### ASSIGNMENT
Starting at the line that contains "def State.checkMin (s" and ending at the line that contains "r.startMs else s.rst.startMs", the lines below are to be given again exactly, with nothing added.

───── GIVEN RECORDS

/-- Step 5: the chip-domain persistent fields are applied. On a trial whose settings copy cannot be read, the trial fails
(R723); firmware that can read them may bring its own copy to a newer form. -/
def State.startBlocks (s : State) : State :=
  if s.settingsBad then s.trialFail stINCOMPATIBLE
  else
    let m := s.manifest s.upd.boot.running
    let f := max (leAt m 24 2) (min (leAt m 26 2) (Config.settingsForm (leAt m 16 4) s.upd.fmt))
    (if s.onTrial then { s with upd.fmt := f } else s).applyStored false

/-- Step 6: LPDDR6 is trained (R284 to R288); `failed` names devices that did not train. -/
def State.train (s : State) (failed ms : Nat) : State :=
  let full := s.ms.full
  let s := if full then
      { s with mem := s.mem.filter fun c => decide (dramTop ≤ c.1), ms.poison := s.ms.poison.filter fun g => decide (dramTop ≤ g.1 * 64) }
    else s
  let s := { s with ms.srFail := false, blk.selfRef := false }
  let s := s |>.wr F.MEM_STATUS.KEPT (b2n !full)
    |>.wr F.MEM_STATUS.LAST_TRAIN (if full then 2 else 1)
    |>.wr F.MEM_STATUS.TRAIN_MS (min ms 65535)
    |>.wr F.MEM_STATUS.DEV_FAIL (failed % 65536)
    |>.wr F.MEM_STATUS.DRAM_OK (b2n (failed % 65536 == 0))
  ((List.range 16).filter fun d => bitOf failed d).foldl (fun (s : State) d =>
    s.tick.note evMemDeviceFail 5 4 d [d, (Config.word s.free).toNat % 256]) s

/-- Quarter `q` starts with fewer cores in service than `Q_MIN`, and is still in `Q_LIVE`: R269 applies. -/
def State.checkMin (s : State) (q : Nat) : State :=
  if bitOf (s.rd F.ID_CAP.Q_LIVE) q then s.fellBelow q s.qMin else s

/-- Step 7: the unit history is read (R268), and the quarters start; retired cores stay gated (R267), and a quarter short of cores
leaves service (R269). -/
def State.startQuarters (s : State) : State :=
  let s := (List.range 4).foldl State.startQuarter s.readHistory
  (List.range 4).foldl State.checkMin s

/-- Step 8: the wavelength-0 channels and the lanes of lit circuits train (Table 9-4). -/
def State.trainLinks (s : State) : State :=
  let s := (List.range 24).foldl (fun (s : State) p =>
    if s.laneState (w0Lane p) = lsDARK then s.setLaneState (w0Lane p) (if s.flag F.PTH_DISC_PORT.QUAR p then lsBEACON else lsCDR) else s) s
  ((List.range 512).filter fun i => (s.ctype i == ptyORIG || s.ctype i == ptyRESP) && s.cstate i == psLIT).foldl (fun (s : State) i =>
    if s.rd F.LNK_CIRC.STATE i = csNONE then s.circTrain i (s.circFar i) (s.endLanes i) else s) s

/-- An originator's entry whose lanes did not come back is `DOWN` (R682). -/
def State.startDown (s : State) (i : Nat) : State :=
  if s.circUp i || s.cstate i == psDOWN then s
  else
    let s := (s.setCstate i psDOWN).circDown i
    s.setEnt i { s.ent i with downAt := s.opMs, phase := 0, row := 0, wait := [], acks := [], cands := [], wake := [], job := none }

/-- Step 9: the path core starts, and R682 applies. -/
def State.startPaths (s : State) : State :=
  let s := s.checkNodeValid.pathCoreStart
  let orig (s : State) : List Nat := (List.range 512).filter fun i => s.ctype i == ptyORIG
  let s := ((orig s).filter fun i => s.flag F.LAT_CIRC_A.JOB_BOUND i).foldl (fun (s : State) i => s.tearDown i none) s
  ((orig s).filter fun i => s.cstate i != psRELEASING).foldl (fun (s : State) i => s.startDown i) s |>.kick

/-- Step 10: the module is ready, and the CXL `Memory_Active` bit is set; a chip reset has ended. -/
def State.becomeReady (s : State) : State :=
  let s := ({ s with pwr.memActive := true } : State)
  let s := (if s.mode = mSTARTUP then s.wr F.RST_STATUS.MODE mNORMAL else s) |>.wr F.RST_STATUS.READY 1
    |>.wr F.RST_STATUS.MEM_DROPPED 0
    |>.wr F.UPD_STATE.FAILED_BOOTS 0
  let t0 := match s.rst.running with
    | some r => if r.act.cls = 5 then r.startMs else s.rst.startMs
    | none => s.rst.startMs
  let s := s.note evReady 0 0 0 [s.mode, s.opMs - t0, s.rd F.MEM_STATUS.LAST_TRAIN]
  let s := match s.rst.running with
    | some r => if r.act.cls = 5 ∧ r.phase = ActPhase.executed then s.finishAction r else s
    | none => s
  s.afterStart

/-- The action of a step of Table 15-2. -/
def State.stepDone (s : State) (step failed ms : Nat) : State :=
  if step = 3 then s.relight
  else if step = 4 then s.orqUp
  else if step = 5 then s.startBlocks
  else if step = 6 then s.train failed ms
  else if step = 7 then s.startQuarters
  else if step = 8 then s.trainLinks
  else if step = 9 then s.startPaths
  else if step = 10 then s.becomeReady
  else s

/-- POWER_ON_STEP_COMPLETE: a step that is due completes; step 4 does so with the first heartbeat. Step 2 is KEEPER_BOOT's. -/
def execPowerOnStepComplete (step failDevs trainMs : Nat) (s : State) : Result :=
  .next <| if s.pwr.domains && s.stepDue step && step != 2 && (step != 4 || s.flag F.ORQ_HB_STATUS.COUNTING) then
      (s.wr F.RST_STATUS.PHASE (max step (s.rd F.RST_STATUS.PHASE))).stepDone step failDevs trainMs
    else s

/-! ### Both feeds lost -/

/-- Every domain except the keeper's loses power (R43, Table 2-3): no quarter and no SRAM die is supplied, the light goes dark, actions end (R675), and all that the I/O die and the
quarters hold goes with LPDDR6. -/
def State.loseDomains (s : State) : State :=
  let s := (s.endTickets.answerTaken).twoKeyReset
  let s := { s with rst.running := none, rst.removals := [] }
  let s := (s.setQueued []).chipDown
  let s : State := { s with
    mem := []
    ms.full := true
    ms.poison := []
    ms.linkDown := true
    pwr.domains := false
    pwr.proof := none
    blk.lattice := false
    blk.ioHold := false
    blk.selfRef := false
    blk.entering := false
    blk.exiting := false
    path.planes := s.path.planes.map fun x => { x with lit := false, ok := false } }
  let s := (s.wr F.ID_PWR_STATE.Q_GATED 15).wr F.ID_PWR_STATE.Q_SRAM_OFF 15
  s.hceStop.firmwareDown |>.wr F.ID_PWR_STATE.MOD_STATE 1
    |>.wr F.RST_STATUS.STEP 0
    |>.wr F.RST_STATUS.READY 0
    |>.wr F.RST_STATUS.PHASE 0

/-- BOTH_FEEDS_LOST (R43, R44): no stage carries the load. With both feeds out of range the hold-up flush runs, of `flushed`
records; with a feed in range the keeper runs on. The SEV6 names the cause: 0 both feeds out of range, 1 both stages failed. A
keeper that runs on with both stages failed has recorded its SEV6; where its feed then leaves range too, the hold-up begins and
no second SEV6 is recorded (DEDUCED, notes/assumptions/91.md). -/
def execBothFeedsLost (flushed : Nat) (s : State) : Result :=
  .next <|
    let out := !s.pwr.a.inRange && !s.pwr.b.inRange
    if s.pwr.a.carrying || s.pwr.b.carrying || s.pwr.holdUp || !(s.pwr.domains || (s.pwr.started && out)) then s
    else
      let s := if s.pwr.domains then (s.note evPowerLost 6 0 0 [b2n !out]).loseDomains else s
      if out then ({ s with pwr.holdUp := true }).holdUpFlush flushed else s

/-- FEED_RETURNS_IN_HOLD_UP (R45). -/
def execFeedReturnsInHoldUp (feed : Side) (cv : Nat) (s : State) : Result :=
  .next <|
    if !s.pwr.holdUp || !entersRange cv then s
    else
      let s := s.sawVolts feed cv
      let f := s.feed feed
      let s := ({ s with pwr.holdUp := false }).holdUpOver
      if f.fault then s.setFeed feed { f with inRange := true } else s.stageJoins feed { f with inRange := true }

/-- PERST_ASSERT (R67): the CXL port, its HDM decoders and its configuration space are reset. -/
def execPerstAssert (s : State) : Result := .next ({ s with pwr.perstLow := true, pwr.cxlCfg := [], pwr.memActive := false, ms.hdm := [], ms.hdmFail := [] }).hostLost

end Sys2Proof.Machine
end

──────────

### SOLUTION TO THIS PROBLEM
def State.checkMin (s : State) (q : Nat) : State :=
  if bitOf (s.rd F.ID_CAP.Q_LIVE) q then s.fellBelow q s.qMin else s

/-- Step 7: the unit history is read (R268), and the quarters start; retired cores stay gated (R267), and a quarter short of cores
leaves service (R269). -/
def State.startQuarters (s : State) : State :=
  let s := (List.range 4).foldl State.startQuarter s.readHistory
  (List.range 4).foldl State.checkMin s

/-- Step 8: the wavelength-0 channels and the lanes of lit circuits train (Table 9-4). -/
def State.trainLinks (s : State) : State :=
  let s := (List.range 24).foldl (fun (s : State) p =>
    if s.laneState (w0Lane p) = lsDARK then s.setLaneState (w0Lane p) (if s.flag F.PTH_DISC_PORT.QUAR p then lsBEACON else lsCDR) else s) s
  ((List.range 512).filter fun i => (s.ctype i == ptyORIG || s.ctype i == ptyRESP) && s.cstate i == psLIT).foldl (fun (s : State) i =>
    if s.rd F.LNK_CIRC.STATE i = csNONE then s.circTrain i (s.circFar i) (s.endLanes i) else s) s

/-- An originator's entry whose lanes did not come back is `DOWN` (R682). -/
def State.startDown (s : State) (i : Nat) : State :=
  if s.circUp i || s.cstate i == psDOWN then s
  else
    let s := (s.setCstate i psDOWN).circDown i
    s.setEnt i { s.ent i with downAt := s.opMs, phase := 0, row := 0, wait := [], acks := [], cands := [], wake := [], job := none }

/-- Step 9: the path core starts, and R682 applies. -/
def State.startPaths (s : State) : State :=
  let s := s.checkNodeValid.pathCoreStart
  let orig (s : State) : List Nat := (List.range 512).filter fun i => s.ctype i == ptyORIG
  let s := ((orig s).filter fun i => s.flag F.LAT_CIRC_A.JOB_BOUND i).foldl (fun (s : State) i => s.tearDown i none) s
  ((orig s).filter fun i => s.cstate i != psRELEASING).foldl (fun (s : State) i => s.startDown i) s |>.kick

/-- Step 10: the module is ready, and the CXL `Memory_Active` bit is set; a chip reset has ended. -/
def State.becomeReady (s : State) : State :=
  let s := ({ s with pwr.memActive := true } : State)
  let s := (if s.mode = mSTARTUP then s.wr F.RST_STATUS.MODE mNORMAL else s) |>.wr F.RST_STATUS.READY 1
    |>.wr F.RST_STATUS.MEM_DROPPED 0
    |>.wr F.UPD_STATE.FAILED_BOOTS 0
  let t0 := match s.rst.running with
    | some r => if r.act.cls = 5 then r.startMs else s.rst.startMs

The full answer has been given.